*** AVAILABLE RECORDS ***

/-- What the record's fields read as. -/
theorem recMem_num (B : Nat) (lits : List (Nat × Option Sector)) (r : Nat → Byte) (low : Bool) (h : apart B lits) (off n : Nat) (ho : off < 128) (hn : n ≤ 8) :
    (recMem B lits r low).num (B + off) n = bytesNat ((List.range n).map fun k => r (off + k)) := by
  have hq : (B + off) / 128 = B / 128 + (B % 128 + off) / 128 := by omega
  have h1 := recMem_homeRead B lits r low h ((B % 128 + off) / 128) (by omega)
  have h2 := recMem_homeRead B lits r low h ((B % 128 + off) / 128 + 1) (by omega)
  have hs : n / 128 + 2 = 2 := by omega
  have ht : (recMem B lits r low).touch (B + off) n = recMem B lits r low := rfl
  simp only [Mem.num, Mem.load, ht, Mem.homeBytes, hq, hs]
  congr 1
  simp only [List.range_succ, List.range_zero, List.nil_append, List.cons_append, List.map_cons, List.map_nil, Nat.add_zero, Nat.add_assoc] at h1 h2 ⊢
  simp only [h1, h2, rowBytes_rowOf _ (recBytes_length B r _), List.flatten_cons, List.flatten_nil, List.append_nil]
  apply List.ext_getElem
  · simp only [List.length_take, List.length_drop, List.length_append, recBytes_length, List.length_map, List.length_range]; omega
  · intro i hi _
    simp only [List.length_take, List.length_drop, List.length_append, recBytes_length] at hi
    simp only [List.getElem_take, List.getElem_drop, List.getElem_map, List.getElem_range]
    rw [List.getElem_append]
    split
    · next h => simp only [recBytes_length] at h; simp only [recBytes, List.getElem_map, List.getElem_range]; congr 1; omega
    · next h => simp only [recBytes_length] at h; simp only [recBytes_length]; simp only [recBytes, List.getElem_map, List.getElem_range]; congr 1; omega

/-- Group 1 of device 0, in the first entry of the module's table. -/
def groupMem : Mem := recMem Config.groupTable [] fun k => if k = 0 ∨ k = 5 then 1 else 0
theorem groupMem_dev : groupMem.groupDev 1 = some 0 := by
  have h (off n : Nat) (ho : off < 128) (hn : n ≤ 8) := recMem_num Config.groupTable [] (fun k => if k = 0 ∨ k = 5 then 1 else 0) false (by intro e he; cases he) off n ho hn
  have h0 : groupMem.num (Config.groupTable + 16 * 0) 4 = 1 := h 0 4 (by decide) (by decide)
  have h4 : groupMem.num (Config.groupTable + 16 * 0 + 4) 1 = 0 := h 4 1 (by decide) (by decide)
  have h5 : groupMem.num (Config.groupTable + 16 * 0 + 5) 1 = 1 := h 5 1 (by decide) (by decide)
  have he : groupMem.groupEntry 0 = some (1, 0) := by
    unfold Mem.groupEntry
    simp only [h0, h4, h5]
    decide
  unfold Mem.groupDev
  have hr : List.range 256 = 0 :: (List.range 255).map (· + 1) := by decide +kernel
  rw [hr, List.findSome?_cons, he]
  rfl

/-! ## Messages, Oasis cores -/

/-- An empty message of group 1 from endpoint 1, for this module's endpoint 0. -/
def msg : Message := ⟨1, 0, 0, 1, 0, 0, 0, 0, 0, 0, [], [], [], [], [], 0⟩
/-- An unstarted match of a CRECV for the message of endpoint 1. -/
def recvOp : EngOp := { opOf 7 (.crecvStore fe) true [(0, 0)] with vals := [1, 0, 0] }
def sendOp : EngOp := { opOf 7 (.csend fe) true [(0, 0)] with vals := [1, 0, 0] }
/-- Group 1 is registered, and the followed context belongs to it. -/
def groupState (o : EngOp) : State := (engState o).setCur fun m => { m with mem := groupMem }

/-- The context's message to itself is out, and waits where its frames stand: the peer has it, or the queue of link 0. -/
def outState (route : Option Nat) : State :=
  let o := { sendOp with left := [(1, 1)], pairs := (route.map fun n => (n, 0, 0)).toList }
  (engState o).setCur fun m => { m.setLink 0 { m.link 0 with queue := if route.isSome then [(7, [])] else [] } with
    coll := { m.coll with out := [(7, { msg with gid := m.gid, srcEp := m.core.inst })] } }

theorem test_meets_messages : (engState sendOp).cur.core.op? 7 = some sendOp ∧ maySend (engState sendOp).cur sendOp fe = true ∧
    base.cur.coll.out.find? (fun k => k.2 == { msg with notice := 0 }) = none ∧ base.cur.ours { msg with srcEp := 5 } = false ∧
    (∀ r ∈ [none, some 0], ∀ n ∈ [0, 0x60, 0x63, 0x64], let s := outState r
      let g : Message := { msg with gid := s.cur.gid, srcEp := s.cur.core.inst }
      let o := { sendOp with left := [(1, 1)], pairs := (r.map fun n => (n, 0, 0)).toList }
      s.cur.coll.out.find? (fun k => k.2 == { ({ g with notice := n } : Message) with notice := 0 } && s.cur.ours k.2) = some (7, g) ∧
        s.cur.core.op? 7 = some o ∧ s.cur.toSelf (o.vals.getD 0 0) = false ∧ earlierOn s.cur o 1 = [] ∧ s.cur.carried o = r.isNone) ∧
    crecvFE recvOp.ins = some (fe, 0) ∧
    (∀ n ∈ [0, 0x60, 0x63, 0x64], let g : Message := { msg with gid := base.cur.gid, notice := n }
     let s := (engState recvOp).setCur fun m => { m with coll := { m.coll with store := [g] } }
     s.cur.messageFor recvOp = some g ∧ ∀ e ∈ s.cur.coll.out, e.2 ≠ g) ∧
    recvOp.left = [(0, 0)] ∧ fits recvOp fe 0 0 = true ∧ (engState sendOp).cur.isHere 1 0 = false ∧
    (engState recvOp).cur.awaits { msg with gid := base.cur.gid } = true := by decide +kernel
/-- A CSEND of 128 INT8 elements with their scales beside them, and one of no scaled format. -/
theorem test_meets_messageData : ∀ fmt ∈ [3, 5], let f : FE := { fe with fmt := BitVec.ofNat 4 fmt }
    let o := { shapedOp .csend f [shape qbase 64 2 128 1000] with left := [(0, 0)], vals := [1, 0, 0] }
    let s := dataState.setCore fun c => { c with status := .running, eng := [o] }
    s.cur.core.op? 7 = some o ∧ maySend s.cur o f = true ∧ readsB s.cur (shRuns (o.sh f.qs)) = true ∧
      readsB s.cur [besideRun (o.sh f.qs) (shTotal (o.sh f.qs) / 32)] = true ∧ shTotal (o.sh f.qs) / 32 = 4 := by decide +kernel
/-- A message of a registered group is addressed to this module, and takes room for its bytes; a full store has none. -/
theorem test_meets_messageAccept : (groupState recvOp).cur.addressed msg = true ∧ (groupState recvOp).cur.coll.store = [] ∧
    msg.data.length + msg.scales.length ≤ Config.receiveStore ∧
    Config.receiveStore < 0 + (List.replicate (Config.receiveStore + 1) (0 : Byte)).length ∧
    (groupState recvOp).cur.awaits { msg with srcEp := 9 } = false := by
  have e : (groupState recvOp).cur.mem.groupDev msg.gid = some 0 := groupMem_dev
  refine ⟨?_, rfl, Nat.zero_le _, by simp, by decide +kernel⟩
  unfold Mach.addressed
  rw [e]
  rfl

*** End of AVAILABLE RECORDS ***
*** AVAILABLE RECORDS ***

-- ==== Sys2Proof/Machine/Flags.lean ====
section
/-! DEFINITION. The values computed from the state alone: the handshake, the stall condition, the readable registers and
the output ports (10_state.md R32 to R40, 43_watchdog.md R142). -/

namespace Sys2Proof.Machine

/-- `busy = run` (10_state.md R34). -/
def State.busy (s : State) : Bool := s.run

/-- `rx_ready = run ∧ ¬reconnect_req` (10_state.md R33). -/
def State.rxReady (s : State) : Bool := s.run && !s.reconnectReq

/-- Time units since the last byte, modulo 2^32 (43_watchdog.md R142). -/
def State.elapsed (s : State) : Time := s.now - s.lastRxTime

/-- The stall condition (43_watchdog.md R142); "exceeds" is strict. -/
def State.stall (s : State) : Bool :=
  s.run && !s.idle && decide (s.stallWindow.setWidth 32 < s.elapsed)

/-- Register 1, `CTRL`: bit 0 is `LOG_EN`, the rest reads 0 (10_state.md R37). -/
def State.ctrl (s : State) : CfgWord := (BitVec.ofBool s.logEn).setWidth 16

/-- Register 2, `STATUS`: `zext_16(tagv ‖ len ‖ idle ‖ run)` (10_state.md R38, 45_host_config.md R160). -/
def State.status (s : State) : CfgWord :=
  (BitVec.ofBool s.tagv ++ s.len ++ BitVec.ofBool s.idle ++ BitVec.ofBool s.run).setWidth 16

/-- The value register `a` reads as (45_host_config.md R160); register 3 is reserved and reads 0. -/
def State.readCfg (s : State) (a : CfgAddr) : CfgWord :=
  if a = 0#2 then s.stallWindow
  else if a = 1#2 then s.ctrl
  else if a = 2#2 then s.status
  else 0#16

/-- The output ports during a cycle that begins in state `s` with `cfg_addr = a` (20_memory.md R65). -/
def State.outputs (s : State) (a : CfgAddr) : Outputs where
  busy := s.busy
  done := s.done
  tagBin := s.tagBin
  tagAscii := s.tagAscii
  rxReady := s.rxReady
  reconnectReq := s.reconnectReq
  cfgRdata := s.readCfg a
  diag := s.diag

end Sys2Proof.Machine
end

*** End of AVAILABLE RECORDS ***

EXERCISE AIM
Once you reach the line with "m.link 0 with" in the data above, copy it and every line after it exactly, up to and including the line with "shapedOp .csend f".

ANSWER TO THE PROBLEM
  (engState o).setCur fun m => { m.setLink 0 { m.link 0 with queue := if route.isSome then [(7, [])] else [] } with
    coll := { m.coll with out := [(7, { msg with gid := m.gid, srcEp := m.core.inst })] } }

theorem test_meets_messages : (engState sendOp).cur.core.op? 7 = some sendOp ∧ maySend (engState sendOp).cur sendOp fe = true ∧
    base.cur.coll.out.find? (fun k => k.2 == { msg with notice := 0 }) = none ∧ base.cur.ours { msg with srcEp := 5 } = false ∧
    (∀ r ∈ [none, some 0], ∀ n ∈ [0, 0x60, 0x63, 0x64], let s := outState r
      let g : Message := { msg with gid := s.cur.gid, srcEp := s.cur.core.inst }
      let o := { sendOp with left := [(1, 1)], pairs := (r.map fun n => (n, 0, 0)).toList }
      s.cur.coll.out.find? (fun k => k.2 == { ({ g with notice := n } : Message) with notice := 0 } && s.cur.ours k.2) = some (7, g) ∧
        s.cur.core.op? 7 = some o ∧ s.cur.toSelf (o.vals.getD 0 0) = false ∧ earlierOn s.cur o 1 = [] ∧ s.cur.carried o = r.isNone) ∧
    crecvFE recvOp.ins = some (fe, 0) ∧
    (∀ n ∈ [0, 0x60, 0x63, 0x64], let g : Message := { msg with gid := base.cur.gid, notice := n }
     let s := (engState recvOp).setCur fun m => { m with coll := { m.coll with store := [g] } }
     s.cur.messageFor recvOp = some g ∧ ∀ e ∈ s.cur.coll.out, e.2 ≠ g) ∧
    recvOp.left = [(0, 0)] ∧ fits recvOp fe 0 0 = true ∧ (engState sendOp).cur.isHere 1 0 = false ∧
    (engState recvOp).cur.awaits { msg with gid := base.cur.gid } = true := by decide +kernel
/-- A CSEND of 128 INT8 elements with their scales beside them, and one of no scaled format. -/
theorem test_meets_messageData : ∀ fmt ∈ [3, 5], let f : FE := { fe with fmt := BitVec.ofNat 4 fmt }
    let o := { shapedOp .csend f [shape qbase 64 2 128 1000] with left := [(0, 0)], vals := [1, 0, 0] }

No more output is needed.